[DATASET RECORDS Boundary: Start]

/-! ## Door sides -/

/-- One change of a side's state and its DOOR_STATE event (R96, R113). -/
theorem moveSide_eq (s : State) (k : SideId) (new : DoorState) (cause : DoorCause) (number : Byte) :
    s.moveSide k new cause number = (s.setSide k ((s.side k).enter new s.now s.settings.closeTimeout)).raise
      (sideSource k).toNat { kind := 10, source := sideSource k, position := byte s.table.own, detail := new.code
                             value := (number.setWidth 16 ++ cause.code ++ (s.side k).state.code : Word32) } := rfl

theorem moveSide_side (s : State) (k : SideId) (new : DoorState) (cause : DoorCause) (number : Byte) :
    (s.moveSide k new cause number).side k = (s.side k).enter new s.now s.settings.closeTimeout := by
  rw [moveSide_eq, raise_side, setSide_side]

/-- An entry keeps the lock level, the causes stored and masked, the pending order and what was last decided (R96). -/
theorem enter_keeps (d : Side) (new : DoorState) (now closeTimeout : Nat) :
    (d.enter new now closeTimeout).state = new ∧ (d.enter new now closeTimeout).lock = d.lock ∧
      (d.enter new now closeTimeout).stored = d.stored ∧ (d.enter new now closeTimeout).masked = d.masked ∧
      (d.enter new now closeTimeout).pend = d.pend ∧ (d.enter new now closeTimeout).leaseEnd = none ∧
      (d.enter new now closeTimeout).lastVerdict = d.lastVerdict ∧ (d.enter new now closeTimeout).lastAction = d.lastAction ∧
      (d.enter new now closeTimeout).lastSkip = d.lastSkip ∧ (d.enter new now closeTimeout).lockRun = d.lockRun ∧
      (d.enter new now closeTimeout).mismatch = d.mismatch := by
  cases new <;> exact ⟨rfl, rfl, rfl, rfl, rfl, rfl, rfl, rfl, rfl, rfl, rfl⟩

/-- A side's own fields and the events of the step are all that an entry touches. -/
theorem moveSide_keeps (s : State) (k : SideId) (new : DoorState) (cause : DoorCause) (number : Byte) :
    s.moveSide k new cause number =
      { s.setSide k ((s.moveSide k new cause number).side k) with raised := (s.moveSide k new cause number).raised } := by
  cases k <;> rfl

theorem discardPending_none (s : State) (k : SideId) (h : (s.side k).pend = none) : s.discardPending k = s := by
  unfold State.discardPending; simp only [h]

theorem discardPending_some (s : State) (k : SideId) (o : PendingOrder) (h : (s.side k).pend = some o) :
    (s.discardPending k).side k = { s.side k with pend := none, lastSkip := some .discarded } := by
  unfold State.discardPending State.skipEvent; simp only [h, raise_side, setSide_side]

/-- The entries that end in the state they name (R97, R104). -/
theorem enterSide_unlocked (s : State) (k : SideId) (new : DoorState) (cause : DoorCause) (number : Byte)
    (h : new = .closing ∨ new = .unlocked → (s.side k).lock = false) (hp : (s.side k).pend = none) :
    s.enterSide k new cause number = s.moveSide k new cause number := by
  have hl : ((s.moveSide k new cause number).side k).lock = (s.side k).lock := by
    rw [moveSide_side]; exact (enter_keeps _ _ _ _).2.1
  have hq : ((s.moveSide k new cause number).side k).pend = none := by
    rw [moveSide_side, (enter_keeps _ _ _ _).2.2.2.2.1, hp]
  unfold State.enterSide
  cases new with
  | fault => exact discardPending_none _ _ hq
  | isolated => exact discardPending_none _ _ hq
  | unlocked => simp [hl, h (Or.inr rfl)]
  | closing => simp [hl, h (Or.inl rfl)]
  | absent => rfl
  | closed => rfl
  | released => rfl

/-- UNLOCKED and CLOSING move on to CLOSED when the debounced lock level is true (R97). -/
theorem enterSide_locked (s : State) (k : SideId) (new : DoorState) (cause : DoorCause) (number : Byte)
    (h : new = .closing ∨ new = .unlocked) (hl : (s.side k).lock = true) :
    s.enterSide k new cause number = (s.moveSide k new cause number).moveSide k .closed .lock 0 := by
  have hl' : ((s.moveSide k new cause number).side k).lock = true := by
    rw [moveSide_side, (enter_keeps _ _ _ _).2.1, hl]
  unfold State.enterSide
  rcases h with rfl | rfl <;> simp [hl']

/-- A pending order that fails its check is skipped (R105). -/
theorem applyPending_skip (s : State) (k : SideId) (o : PendingOrder) (why : Skip)
    (h : (s.setSide k { s.side k with pend := none }).skipReason k o = some why) :
    (s.applyPending k o).side k = { s.side k with pend := none, lastSkip := some why } := by
  unfold State.applyPending State.skipEvent
  simp only [h, raise_side, setSide_side]

/-- A side that does not take an order keeps all but its last verdict (R103). -/
theorem handToSide_refused (s : State) (k : SideId) (o : PendingOrder) (h : s.verdict k o.action ≠ .taken) :
    s.handToSide k o = s.setSide k { s.side k with lastVerdict := some (s.verdict k o.action) } := by
  unfold State.handToSide; simp only [if_neg h]

/-- A side that takes an order whose instant is still to come holds it (R103, R104). -/
theorem handToSide_taken (s : State) (k : SideId) (o : PendingOrder) (h : s.verdict k o.action = .taken) (hi : s.now < o.applyAt) :
    s.handToSide k o = s.setSide k { s.side k with lastVerdict := some .taken, pend := some o } := by
  have : ¬ o.applyAt ≤ s.now := by omega
  unfold State.handToSide
  simp only [h, if_true, if_neg this, setSide_side, setSide_setSide]

/-! ## The outstanding order of the lead -/

/-- What the completion of the outstanding order leaves in the door unit (R121, R122, R127). -/
theorem finishOrder_door (s : State) (o : Outstanding) (m : OrderAck) (outcome : SlotOutcome) (detail : Byte) :
    (s.finishOrder o m outcome detail).door = { s.door with
      outstanding := none, ackEnd := none
      lastDone := { number := o.order.number, outcome := outcome.code
                    counts := [m.reached, m.applied, m.notAddressed, m.refused, m.late, m.firstRefused, m.stop, m.origin] } } :=
  rfl

/-- The rest of the completion is that of its slot (R168). -/
theorem finishOrder_rest (s : State) (o : Outstanding) (m : OrderAck) (outcome : SlotOutcome) (detail : Byte) :
    s.finishOrder o m outcome detail =
      { s.complete o.slot outcome detail (orderResults o m) with door := (s.finishOrder o m outcome detail).door } := rfl

/-! ## The cap state -/

/-- A move of the cap state (R141, R144). -/
theorem setCap_heat (s : State) (new : CapState) (cause : CapCause) : (s.setCap new cause).heat =
    { s.heat with cap := new, holdEnd := if new = .granted then s.heat.holdEnd else none } := by
  unfold State.setCap; simp only; split <;> rfl

/-- Only the heating share unit and the events of the step are touched. -/
theorem setCap_keeps (s : State) (new : CapState) (cause : CapCause) : s.setCap new cause =
    { s with heat := (s.setCap new cause).heat, raised := (s.setCap new cause).raised } := by
  unfold State.setCap; simp only; split <;> rfl

/-- A grant taken is the last grant; unless the car is FAULTED or STOPPED it is GRANTED for 5 s (R140, R141). -/
theorem takeGrant_heat (s : State) (value : Nat) (gen alloc : Word16) : (s.takeGrant value gen alloc).heat =
    { s.heat with
      lastGrant := { value := value, gen := gen, alloc := alloc }
      cap := if s.heat.cap = .fallback then .granted else s.heat.cap
      holdEnd := if s.heat.cap = .granted ∨ s.heat.cap = .fallback then some (s.now + 5000 * ms) else s.heat.holdEnd } := by
  unfold State.takeGrant
  cases hc : s.heat.cap with
  | stopped => simp [hc]
  | faulted => simp [hc]
  | granted => simp [hc]
  | fallback => simp [hc, setCap_heat]

theorem takeGrant_keeps (s : State) (value : Nat) (gen alloc : Word16) : s.takeGrant value gen alloc =
    { s with heat := (s.takeGrant value gen alloc).heat, raised := (s.takeGrant value gen alloc).raised } := by
  unfold State.takeGrant
  cases hc : s.heat.cap with
  | stopped => simp only [hc]
  | faulted => simp only [hc]
  | granted => simp only [hc]
  | fallback => simp only [hc]; exact setCap_keeps _ _ _

/-! ## The census states -/

/-- VALID and STALE keep the relay and the allocation list; the census timer is stopped (R42, R81, R129). -/
theorem enterCensus_listed (s : State) (c : CensusState) (h : c.listed = true) : s.enterCensus c =
    s.setCensus { s.census with state := c, timerEnd := none } := by
  unfold State.enterCensus
  cases c <;> simp_all [CensusState.listed, CensusState.busy, censusTime]

/-- A member's entry to another state empties the relay and the allocation list (R81, R129). -/
theorem enterCensus_member (s : State) (c : CensusState) (h : c.listed = false) (hr : s.census.role = .member) :
    s.enterCensus c = { s with
      census := { s.census with state := c, timerEnd := (censusTime c).map (fun d => s.now + d)
                                settleEnd := if c.busy then none else s.census.settleEnd }
      relay := Relay.empty
      heat := { s.heat with allocList := [], allocEnd := none } } := by
  unfold State.enterCensus
  simp only [h, Bool.false_eq_true, if_false, hr]
  rfl

/-- The census unit after an entry, whatever the role (R42, R65). -/
theorem enterCensus_census (s : State) (c : CensusState) : (s.enterCensus c).census =
    { s.census with state := c, timerEnd := (censusTime c).map (fun d => s.now + d)
                    settleEnd := if c.busy then none else s.census.settleEnd } := by
  unfold State.enterCensus
  simp only
  split
  · rfl
  · cases s.census.role with
    | member => rfl
    | lead =>
      simp only
      unfold State.endOutstanding
      split <;> rfl

/-! ## What the receiver heard -/

/-- An activity that began no earlier than the receiver listened is heard whole (R27). -/
theorem heardPart_whole (u : Span) (now : Nat) (line : List Level) (h : u.deafUntil + 1000 * activeLength line ≤ now) :
    u.heardPart now line = line := by
  have hz : activeLength line - (now - u.deafUntil) / 1000 = 0 := by omega
  simp [Span.heardPart, hz]

/-- Of an activity that was over when the receiver began to listen, nothing but the quiet level is heard (R27; log 71). -/
theorem heardPart_none (u : Span) (now : Nat) (line : List Level) (h : now < u.deafUntil + 1000) :
    u.heardPart now line = line.drop (activeLength line) := by
  have hz : (now - u.deafUntil) / 1000 = 0 := by omega
  simp [Span.heardPart, hz]

/-- Line activity does nothing where the receiver is idle, and else is what its heard part decodes to (R1, R27). -/
theorem receiveLine_cases (s : State) (x : SpanId) (line : List Level) :
    s.receiveLine x line =
      (let u := s.span x
      let t := s.setSpan x { u with busyUntil := max u.busyUntil s.now }
      if u.state.receives = false ∨ u.driving s.now = true then s
      else match decodeLine (u.heardPart s.now line) with
        | .none => t
        | .violated => t.rejectFrame x .delimiter
        | .frame bytes => t.receiveBytes x bytes) := rfl

/-! ## A transaction on the serial port -/

/-- The transaction open after `done` bytes goes on to byte `k` and is held there (R156, R159, R162). -/
theorem transact_held (s : State) (bytesIn : List Byte) (done k : Nat) (ignored : Bool) (effect : State → State)
    (ho : s.openTransfer = { bytesIn := bytesIn.take done, ignored := ignored }) (hd : done ≤ k) (hk : k ≤ bytesIn.length) :
    s.transact bytesIn (some k) effect = { s with port := { s.port with
      sdo := s.port.sdo.take done ++ if ignored then List.replicate (k - done) 0 else s.shiftOut bytesIn done k
      transfer := some { bytesIn := bytesIn.take k, ignored := ignored } } } := by
  have hl : (bytesIn.take done).length = done := List.length_take_of_le (hd.trans hk)
  simp [State.transact, ho, hl, shiftedTo, Nat.min_eq_left hk, hd]

/-- The transaction open after `done` bytes goes on to its end and has its effect, unless it is ignored (R156, R159, R162). -/
theorem transact_ends (s : State) (bytesIn : List Byte) (done : Nat) (ignored : Bool) (effect : State → State)
    (ho : s.openTransfer = { bytesIn := bytesIn.take done, ignored := ignored }) (hd : done ≤ bytesIn.length) :
    s.transact bytesIn none effect =
      (let t : State := { s with port := { s.port with
        sdo := s.port.sdo.take done ++
          if ignored then List.replicate (bytesIn.length - done) 0 else s.shiftOut bytesIn done bytesIn.length
        transfer := none } }
      if ignored then t else effect t) := by
  have hl : (bytesIn.take done).length = done := List.length_take_of_le hd
  simp [State.transact, ho, hl, shiftedTo, hd]

/-- With no transaction under way, one begins at its first byte, ignored in the millisecond after a reset (R162). -/
theorem openTransfer_none (s : State) (bytesIn : List Byte) (h : s.port.transfer = none) :
    s.openTransfer = { bytesIn := bytesIn.take 0, ignored := s.deaf } := by
  simp [State.openTransfer, h]

theorem openTransfer_some (s : State) (p : Transfer) (h : s.port.transfer = some p) : s.openTransfer = p := by
  simp [State.openTransfer, h]

/-! ## Heater windows -/

/-- A window whose end has come closes, passes into its successor or waits for the period start owed (R147; log 53). -/
theorem endWindow_some (s : State) (stage : Fin 4) (e : Nat) (h : s.fire.ends.get stage = some e) (he : e ≤ s.now) :
    s.endWindow stage =
      if s.periodOwed e = true then s
      else if s.followsBy stage e = true then s.openWindow stage
      else { s with fire := { s.fire with ends := s.fire.ends.set stage none } } := by
  simp [State.endWindow, h, Nat.not_lt.mpr he]

end Sys2Proof.Machine
end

[DATASET RECORDS Boundary: End]

## EXERCISE
Quote every line of the records above, from the first down to the one holding "theorem moveSide_eq (s", exactly as written.

## EXPECTED OUTPUT
/-! ## Door sides -/

/-- One change of a side's state and its DOOR_STATE event (R96, R113). -/
theorem moveSide_eq (s : State) (k : SideId) (new : DoorState) (cause : DoorCause) (number : Byte) :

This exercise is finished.